The enemy within...

Lola Ross uncovers the toxic additives lurking in your make up bags that could be contributing to your PMS.

1.Can my make-up really affect my PMS symptoms?

Potentially yes. Most commercial make-up brands use toxic chemicals in their formulations, which have a real potential to interact negatively with our hormones leading to hormone issues like PMS. We term these chemicals endocrine disruptors, and they can be found lurking in lipsticks, foundations, primers, nail polish, eyeshadows, shampoos, face scrubs and pretty well most of the stuff we use on a daily basis. 

2. How exactly do endocrine disruptors affect our hormones?

When we think that our skin is able to absorb products that we put on to it, these toxic chemicals are able to enter our circulation and endocrine systems. There they have the ability to mimic the effects on oestrogen that our bodies make naturally and this can lead to changes to oestrogen levels and worsen PMS symptoms.
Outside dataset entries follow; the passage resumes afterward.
-- ==== Sys2Proof/Machine/Ops.lean ====
section
/-! DEFINITION. The named operations over the memories and registers, taking a fault, and START beside it. -/

namespace Sys2Proof.Machine

/-! ## Reading the payload -/

/-- The bits the payload holds: `8 * PLEN` (R12). -/
def payloadBits (s : State) : Nat := 8 * s.plen.toNat

/-- The bits left from the cursor on. -/
def bitsLeft (s : State) : Nat := payloadBits s - s.cur

/-- `MemRead(PAYLOAD, a, 1)` (R36). A byte the host has not written is a free value (R28; log 2). -/
def payloadByte (s : State) (a : Nat) : Byte := (memRead s.payload a).getD (Config.unwrittenPayload s.powerOns a)

/-- The stream bit at position `c`: bit `c mod 8` of payload byte `c div 8` (R31). -/
def payloadBit (s : State) (c : Nat) : Bool := (payloadByte s (c / 8)).getLsbD (c % 8)

/-- The bits from the cursor to the end of the payload, in stream order (R11, R31). -/
def streamBits (s : State) : Bits := (List.range (bitsLeft s)).map fun i => payloadBit s (s.cur + i)

/-! ## The output -/

/-- `MemRead(OUT, a, 1)` (R38). A position that holds no value reads as a free value; the block never reads one, since
a copy reads below `OLEN` only (log 2). -/
def outByte (s : State) (a : Nat) : Byte := (memRead s.out a).getD (Config.unwrittenOut s.powerOns a)

/-- `append(b)`: `OUT[OLEN] <- b; OLEN <- OLEN + 1` (R37). -/
def append (b : Byte) (s : State) : State := { s with out := memWrite s.out s.olen b, olen := s.olen + 1 }

/-- Append bytes in order. -/
def appendAll : List Byte → State → State
  | [], s => s
  | b :: bs, s => appendAll bs (append b s)

/-- The copy loop: `n` times, append the byte that stands `offset` before the write position, which sees every byte this
same copy has appended (R41, R109). -/
def copyBytes : Nat → Nat → State → State
  | 0, _, s => s
  | n + 1, offset, s => copyBytes n offset (append (outByte s (s.olen - offset)) s)

/-- The result: `OUT[0 .. TLEN-1]` (R88, R123). -/
def resultBytes (s : State) : List Byte := (List.range s.tlen.toNat).map (outByte s)

/-! ## The cursor -/

/-- `n` more bits of the payload can be read (R71). -/
def bitsRemain (n : Nat) (s : State) : Bool := decide (s.cur + n ≤ payloadBits s)

/-- `n` bits have been read: each `read_bit` adds 1 (R11, R70). -/
def advance (n : Nat) (s : State) : State := { s with cur := s.cur + n }

/-- Every bit has been read and one more was asked for: the cursor is `8 * PLEN` (R73). A cursor already beyond that
stays, since a failing read leaves it unchanged (R71; log 15). -/
def exhaust (s : State) : State := { s with cur := max s.cur (payloadBits s) }

/-! ## Faults and START -/

/-- Taking a fault: `ERR <-` its code and `STATUS <- ERROR`, in one action with the failing step, and nothing else
(R136). The block then has no further step. There is no return from it but START and power-on reset (R138). -/
def raise (e : Err) (s : State) : Result := .next { s with err := e, status := .error }

/-- START: `CUR <- 0`, `OLEN <- 0`, `OUT <-` empty, `MTF` the identity, `ERR <- 0`, `STATUS <- BUSY` (R120). -/
def start (s : State) : State :=
  { s with cur := 0, olen := 0, out := [], mtf := identityTable, err := .none, status := .busy }

/-- Power-on reset, from any state: the state of R28, first column (R125). The host's coming moves and what it has read
are the host's own, and the counters of the free values go on, so that the memories' contents are unspecified anew. -/
def powerOnReset (s : State) : State :=
  { State.reset with hostMoves := s.hostMoves, readData := s.readData, powerOns := s.powerOns + 1, draws := s.draws }

end Sys2Proof.Machine
end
3. Which chemicals are we looking out for to avoid?

The main baddies are the endocrine disruptors and some heavy metals. Some of the common ones to look out for are parabens, phthalates, organochlorines, PAHs, PCBs, Dioxins and toxic minerals such as mercury, lead and cadmium. You can find a full list of these chemicals in good books such as Ruth Winter’s -A Consumer’s Dictionary of Cosmetic Ingredients.

4. Are there any brands that don’t use these toxic chemicals?

Absolutely – the natural and organic skincare market is one of the fastest growing markets and there are loads of beautiful products out there with your health in mind. But be careful to check labelling as some can call themselves ‘natural’ but still include nasty chemicals. Your best bet is to learn how to read labels or stick with brands that you know have 100% commitment to being natural.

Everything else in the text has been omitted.